WHAT THE TASK ASKS: An exact transcript of the records is what this task asks for.

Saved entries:
-- ==== Sys2Proof/Tests/Slice0.lean ====
section
/-! SUPPORT. Tests of single steps and encodings; states that meet the hypotheses of each statement. -/

namespace Sys2Proof.Tests

open Sys2Proof Sys2Proof.Machine Sys2Proof.Claims

set_option Elab.async false

/-! ## A small machine -/

/-- Threads 0 and 1 stand at 0x40, threads 2 to 31 are empty. -/
def two : List Thread := [Thread.at_ 0x40, Thread.at_ 0x40] ++ List.replicate 30 Thread.vacant
/-- A warp of these threads. -/
def w0 : Warp := { Warp.one 0x40 with thr := two }
/-- A workgroup of one warp. -/
def wgOf (w : Warp) : Wg := { Wg.one 0x40 with warps := [w] }
/-- A machine with one workgroup, whose warp issues. -/
def stOf (g : Wg) : State := { State.reset with cur := some ⟨0, 0⟩, wgs := [(0, g)], nextWg := 1 }
/-- Its lane. -/
def laneIn (g : Wg) (w : Warp) : Lane := ⟨⟨0, 0⟩, g, w, Core.empty, 0, false⟩
def s0 : State := stOf (wgOf w0)
def l0 : Lane := laneIn (wgOf w0) w0
/-- Unguarded. -/
def hd : Hdr := ⟨7, false, false⟩

theorem s0_lane : s0.lane? = some l0 := rfl

theorem witness_IntegerResult : ∃ (i : Instr) (r : RegForm) (s : State) (l : Lane), intForm i = some r ∧ s.lane? = some l ∧ clear l r.h r.regs ∧ r.sound i l ∧ r.perThread ∧
    (∀ t ∈ active l r.h, (sources l.w (l.w.th t) r.lit r.srcs).isSome) ∧ active l r.h ≠ [] :=
  ⟨.iadd hd .s32 false (.vec 2) (.vec 1) (.imm 5) 0, _, s0, l0, rfl, s0_lane, ⟨by decide, by decide⟩, by unfold RegForm.sound; decide, by intro i w; simp [RegForm.of, aluDst], by decide, by decide⟩


/-! ## Statements hold of something: steps, words, reset -/

/-- The word of `iadd.s32 v2, v1, 5`, from R81. -/
def iaddWord : Nat := baseWord 1 0 0x305 0x001 0 0x02 0 7 0x001 0 0 0
def iaddI : Instr := .iadd hd .s32 false (.vec 2) (.vec 1) (.imm 5) 0
/-- A machine whose warp issues next, with the block at 0x40 kept. -/
def sKept : State := { stOf (wgOf { w0 with kept := [(2, leBytes 32 iaddWord)] }) with agenda := [⟨3, .issue ⟨0, 0⟩⟩] }
/-- The same, with nothing kept, as `withFetchWord` lays it out. -/
def sFetch : State := State.reset.withFetchWord 64 iaddWord

theorem witness_StepRunsDecoded_kept : ∃ (s s1 : State) (dt : Nat) (r : WRef) (rest : List Slot) (l : Lane) (bs : List Byte) (i : Instr),
    s.agenda = ⟨dt, .issue r⟩ :: rest ∧ s1 = { s with agenda := rest, clock := s.clock + dt } ∧ s1.laneOf r = some l ∧ mayIssue s1 l ∧
    Tabs.find? l.w.kept (l.w.pc.toNat / 32) = some bs ∧ l.opensEarly (chainBit bs l.w.pc) = false ∧ readsAs bs l.w.pc i :=
  ⟨sKept, _, _, _, _, _, _, iaddI, rfl, rfl, rfl, by unfold mayIssue; decide, rfl, by decide, Or.inl rfl⟩

/-- The word of `iadd.s32.c v2, v1, 5`, which would open a chain while a load is outstanding. -/
def chainWord : Nat := baseWord 1 0 0x305 0x001 0 0x02 0 7 0x001 0 1 0
/-- An outstanding load of `v9`. -/
def accOut : Acc := { id := 3, kind := .load false, thread := 0, po := 0, pc := 0x38, va := 0x40, n := 4, dst := 9, x := 0, cmp := 0, ord := 0, scope := 0,
                      stage := .home, dpa := 0x1040, gen := 0, key := 0, rmt := false, issued := 0 }
def sEarly : State := { stOf (wgOf { w0 with kept := [(2, leBytes 32 chainWord)], accs := [accOut] }) with agenda := [⟨3, .issue ⟨0, 0⟩⟩] }
theorem witness_StepRunsDecoded_early : ∃ (s s1 : State) (dt : Nat) (r : WRef) (rest : List Slot) (l : Lane) (bs : List Byte),
    s.agenda = ⟨dt, .issue r⟩ :: rest ∧ s1 = { s with agenda := rest, clock := s.clock + dt } ∧ s1.laneOf r = some l ∧ mayIssue s1 l ∧
    Tabs.find? l.w.kept (l.w.pc.toNat / 32) = some bs ∧ l.opensEarly (chainBit bs l.w.pc) = true :=
  ⟨sEarly, _, _, _, _, _, _, rfl, rfl, rfl, by unfold mayIssue; decide, rfl, by decide⟩

theorem witness_StepRunsDecoded_idle : ∃ (s s1 : State) (dt : Nat) (r : WRef) (rest : List Slot) (l : Lane),
    s.agenda = ⟨dt, .issue r⟩ :: rest ∧ s1 = { s with agenda := rest, clock := s.clock + dt } ∧ s1.laneOf r = some l ∧ ¬ mayIssue s1 l :=
  ⟨{ stOf (wgOf { w0 with thr := List.replicate 32 Thread.vacant }) with agenda := [⟨0, .issue ⟨0, 0⟩⟩] }, _, _, _, _, _, rfl, rfl, rfl,
    by unfold mayIssue; decide⟩

def lFetch : Lane := ⟨⟨0, 0⟩, Wg.one loadVa, Warp.one loadVa, Core.empty, 0, false⟩
def tFetch : State × Trans := ({ sFetch with agenda := [] } : State).translate (some 0) 0 0x40 .fetch true
theorem witness_StepRunsDecoded_fetch : ∃ (s s1 : State) (dt : Nat) (r : WRef) (rest : List Slot) (l : Lane) (s2 : State) (a : Nat)
    (gen : BitVec 16) (key : BitVec 8) (i : Instr),
    s.agenda = ⟨dt, .issue r⟩ :: rest ∧ s1 = { s with agenda := rest, clock := s.clock + dt } ∧ s1.laneOf r = some l ∧ mayIssue s1 l ∧
    Tabs.find? l.w.kept (l.w.pc.toNat / 32) = none ∧
    s1.translate (some l.wg.core) l.wg.vf (l.w.pc.toNat / 32 * 32) .fetch true = (s2, .ok a gen key false) ∧ s2.releasingAny a 32 = false ∧
    Ctx.homeChecks ⟨s2, l⟩ a 32 gen false = (⟨s2, l⟩, none) ∧ l.opensEarly (chainBit (blockAt s2 key.toNat a) l.w.pc) = false ∧
    readsAs (blockAt s2 key.toNat a) l.w.pc i :=
  ⟨sFetch, _, _, _, _, lFetch, tFetch.1, loadPa, 0, 0, iaddI, rfl, rfl, rfl, ⟨by decide, by decide, rfl, rfl⟩, rfl,
    Prod.ext rfl (by decide +kernel : tFetch.2 = .ok loadPa 0 0 false), by decide +kernel, rfl, by decide +kernel, Or.inl (by decide +kernel)⟩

SOLUTION TO THIS EXERCISE:
-- ==== Sys2Proof/Tests/Slice0.lean ====
section
/-! SUPPORT. Tests of single steps and encodings; states that meet the hypotheses of each statement. -/

namespace Sys2Proof.Tests

open Sys2Proof Sys2Proof.Machine Sys2Proof.Claims

set_option Elab.async false

/-! ## A small machine -/

/-- Threads 0 and 1 stand at 0x40, threads 2 to 31 are empty. -/
def two : List Thread := [Thread.at_ 0x40, Thread.at_ 0x40] ++ List.replicate 30 Thread.vacant
/-- A warp of these threads. -/
def w0 : Warp := { Warp.one 0x40 with thr := two }
/-- A workgroup of one warp. -/
def wgOf (w : Warp) : Wg := { Wg.one 0x40 with warps := [w] }
/-- A machine with one workgroup, whose warp issues. -/
def stOf (g : Wg) : State := { State.reset with cur := some ⟨0, 0⟩, wgs := [(0, g)], nextWg := 1 }
/-- Its lane. -/
def laneIn (g : Wg) (w : Warp) : Lane := ⟨⟨0, 0⟩, g, w, Core.empty, 0, false⟩
def s0 : State := stOf (wgOf w0)
def l0 : Lane := laneIn (wgOf w0) w0
/-- Unguarded. -/
def hd : Hdr := ⟨7, false, false⟩

theorem s0_lane : s0.lane? = some l0 := rfl

theorem witness_IntegerResult : ∃ (i : Instr) (r : RegForm) (s : State) (l : Lane), intForm i = some r ∧ s.lane? = some l ∧ clear l r.h r.regs ∧ r.sound i l ∧ r.perThread ∧
    (∀ t ∈ active l r.h, (sources l.w (l.w.th t) r.lit r.srcs).isSome) ∧ active l r.h ≠ [] :=
  ⟨.iadd hd .s32 false (.vec 2) (.vec 1) (.imm 5) 0, _, s0, l0, rfl, s0_lane, ⟨by decide, by decide⟩, by unfold RegForm.sound; decide, by intro i w; simp [RegForm.of, aluDst], by decide, by decide⟩


/-! ## Statements hold of something: steps, words, reset -/

/-- The word of `iadd.s32 v2, v1, 5`, from R81. -/
def iaddWord : Nat := baseWord 1 0 0x305 0x001 0 0x02 0 7 0x001 0 0 0
def iaddI : Instr := .iadd hd .s32 false (.vec 2) (.vec 1) (.imm 5) 0
/-- A machine whose warp issues next, with the block at 0x40 kept. -/
def sKept : State := { stOf (wgOf { w0 with kept := [(2, leBytes 32 iaddWord)] }) with agenda := [⟨3, .issue ⟨0, 0⟩⟩] }
/-- The same, with nothing kept, as `withFetchWord` lays it out. -/
def sFetch : State := State.reset.withFetchWord 64 iaddWord

theorem witness_StepRunsDecoded_kept : ∃ (s s1 : State) (dt : Nat) (r : WRef) (rest : List Slot) (l : Lane) (bs : List Byte) (i : Instr),
    s.agenda = ⟨dt, .issue r⟩ :: rest ∧ s1 = { s with agenda := rest, clock := s.clock + dt } ∧ s1.laneOf r = some l ∧ mayIssue s1 l ∧
    Tabs.find? l.w.kept (l.w.pc.toNat / 32) = some bs ∧ l.opensEarly (chainBit bs l.w.pc) = false ∧ readsAs bs l.w.pc i :=
  ⟨sKept, _, _, _, _, _, _, iaddI, rfl, rfl, rfl, by unfold mayIssue; decide, rfl, by decide, Or.inl rfl⟩

/-- The word of `iadd.s32.c v2, v1, 5`, which would open a chain while a load is outstanding. -/
def chainWord : Nat := baseWord 1 0 0x305 0x001 0 0x02 0 7 0x001 0 1 0
/-- An outstanding load of `v9`. -/
def accOut : Acc := { id := 3, kind := .load false, thread := 0, po := 0, pc := 0x38, va := 0x40, n := 4, dst := 9, x := 0, cmp := 0, ord := 0, scope := 0,
                      stage := .home, dpa := 0x1040, gen := 0, key := 0, rmt := false, issued := 0 }
def sEarly : State := { stOf (wgOf { w0 with kept := [(2, leBytes 32 chainWord)], accs := [accOut] }) with agenda := [⟨3, .issue ⟨0, 0⟩⟩] }
theorem witness_StepRunsDecoded_early : ∃ (s s1 : State) (dt : Nat) (r : WRef) (rest : List Slot) (l : Lane) (bs : List Byte),
    s.agenda = ⟨dt, .issue r⟩ :: rest ∧ s1 = { s with agenda := rest, clock := s.clock + dt } ∧ s1.laneOf r = some l ∧ mayIssue s1 l ∧
    Tabs.find? l.w.kept (l.w.pc.toNat / 32) = some bs ∧ l.opensEarly (chainBit bs l.w.pc) = true :=
  ⟨sEarly, _, _, _, _, _, _, rfl, rfl, rfl, by unfold mayIssue; decide, rfl, by decide⟩

theorem witness_StepRunsDecoded_idle : ∃ (s s1 : State) (dt : Nat) (r : WRef) (rest : List Slot) (l : Lane),
    s.agenda = ⟨dt, .issue r⟩ :: rest ∧ s1 = { s with agenda := rest, clock := s.clock + dt } ∧ s1.laneOf r = some l ∧ ¬ mayIssue s1 l :=
  ⟨{ stOf (wgOf { w0 with thr := List.replicate 32 Thread.vacant }) with agenda := [⟨0, .issue ⟨0, 0⟩⟩] }, _, _, _, _, _, rfl, rfl, rfl,
    by unfold mayIssue; decide⟩

def lFetch : Lane := ⟨⟨0, 0⟩, Wg.one loadVa, Warp.one loadVa, Core.empty, 0, false⟩
def tFetch : State × Trans := ({ sFetch with agenda := [] } : State).translate (some 0) 0 0x40 .fetch true
theorem witness_StepRunsDecoded_fetch : ∃ (s s1 : State) (dt : Nat) (r : WRef) (rest : List Slot) (l : Lane) (s2 : State) (a : Nat)
    (gen : BitVec 16) (key : BitVec 8) (i : Instr),
    s.agenda = ⟨dt, .issue r⟩ :: rest ∧ s1 = { s with agenda := rest, clock := s.clock + dt } ∧ s1.laneOf r = some l ∧ mayIssue s1 l ∧
    Tabs.find? l.w.kept (l.w.pc.toNat / 32) = none ∧
    s1.translate (some l.wg.core) l.wg.vf (l.w.pc.toNat / 32 * 32) .fetch true = (s2, .ok a gen key false) ∧ s2.releasingAny a 32 = false ∧
    Ctx.homeChecks ⟨s2, l⟩ a 32 gen false = (⟨s2, l⟩, none) ∧ l.opensEarly (chainBit (blockAt s2 key.toNat a) l.w.pc) = false ∧
    readsAs (blockAt s2 key.toNat a) l.w.pc i :=
  ⟨sFetch, _, _, _, _, lFetch, tFetch.1, loadPa, 0, 0, iaddI, rfl, rfl, rfl, ⟨by decide, by decide, rfl, rfl⟩, rfl,
    Prod.ext rfl (by decide +kernel : tFetch.2 = .ok loadPa 0 0 false), by decide +kernel, rfl, by decide +kernel, Or.inl (by decide +kernel)⟩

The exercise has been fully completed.